Using the listing below, extract each line that has the word "stale" in it.
========
-- ==== Sys2Proof/Machine/SessionWork.lean ====
section
/-! DEFINITION. The table work of the commands that act on sessions: LOGOFF, SHUTDOWN SESSIONS, POST CHARGE (section
8.3) and RESTART (section 8.7, section 10.4). -/

namespace Sys2Proof.Machine

/-- The connect figures a LOGOFF's response gives (R152). -/
def connectWords (x : Session) : List Word := w32 x.connectUnits ++ w32 x.connectSeconds

/-- The session a LOGOFF names: METERED or GRACE, with the serial given, which is not 0 (R152). -/
def State.namedSession (s : State) (i : LineId) (serial : Nat) : Option Session :=
  (s.session i).filter fun x => x.state.isCharged && x.serial == serial && serial != 0

/-- LOGOFF in its access (R152). The figures are read once the account work has fixed them, before the line goes to
CLOSING. -/
def workLogoff (p : PortId) (i : LineId) (serial : Nat) (s : State) : State :=
  match s.namedSession i serial with
  | none => refuse p .stale s
  | some _ =>
    let s := accountWork post i (closeDecision .logoff s.clock.stamp i s)
    let figures := (s.session i).elim [0, 0, 0, 0] connectWords
    completeOk p figures (enterClosing i s)

/-- SHUTDOWN SESSIONS in its access (R153). -/
def workShutdown (p : PortId) (s : State) : State :=
  let r := closeMatching .shutdown (fun _ => true) s
  completeOk p [w16 r.2] r.1

/-- A session that a POST CHARGE may name (R154). -/
def Session.charges (x : Session) (user serial : Nat) : Bool :=
  x.state.isCharged && x.serial == serial && x.user == user

/-- The sessions' resource units after a POST CHARGE with a serial (R103, R154). -/
def addResource (user units serial : Nat) (s : State) : State :=
  if serial = 0 then s
  else s.mapSessions fun _ x =>
    if x.charges user serial then { x with resourceUnits := addHold32 x.resourceUnits units } else x

/-- POST CHARGE in its access (R103, R154). The resource units grow before the posting, so that a FUNDS close at the
posting bills them (log entry 33). The hold state is the one of the row of the access (log entry 46). -/
def workPostCharge (p : PortId) (user units serial : Nat) (s : State) : State :=
  match s.account user with
  | none => refuse p .notFound s
  | some a =>
    if serial ≠ 0 ∧ !(allLines.any fun i => (s.session i).any (·.charges user serial)) then refuse p .stale s
    else if s.hold.state = .granted then
      if 8 ≤ s.deferred.countP (·.origin == .tCharge) then refuse p .retry s
      else
        let s := addResource user units serial { s with deferred := s.deferred ++ [⟨user, units, .tCharge⟩] }
        completeOk p (s.balanceWords user) s
    else
      let s := post user units (addResource user units serial s)
      complete p .ok (decide (a.balance - units < balanceMin)) (s.balanceWords user) s

/-- RESTART completes (R196): its response at the giving port, RESTARTED at both, the watch timer at the window. -/
def completeRestart (p : PortId) (closed : Nat) (s : State) : State :=
  startWatchTimer (latchT .restarted (latchA .restarted (completeOk p [w16 closed] s)))

/-- RESTART in its access and after it (R165, R27, R47, R166, R196). Pending account work is served ahead of it, that of a
close decision reached since the grant too, so that none is PENDING when the access begins (R165, log entry 45). -/
def workRestart (p : PortId) (s : State) : State :=
  let r := closeMatching .restart (fun _ => true) (serveCloseWork s)
  completeRestart p r.2 (restartLineWork r.1)

end Sys2Proof.Machine
end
========
= RESPONSE TO THE TASK =
  | none => refuse p .stale s
    if serial ≠ 0 ∧ !(allLines.any fun i => (s.session i).any (·.charges user serial)) then refuse p .stale s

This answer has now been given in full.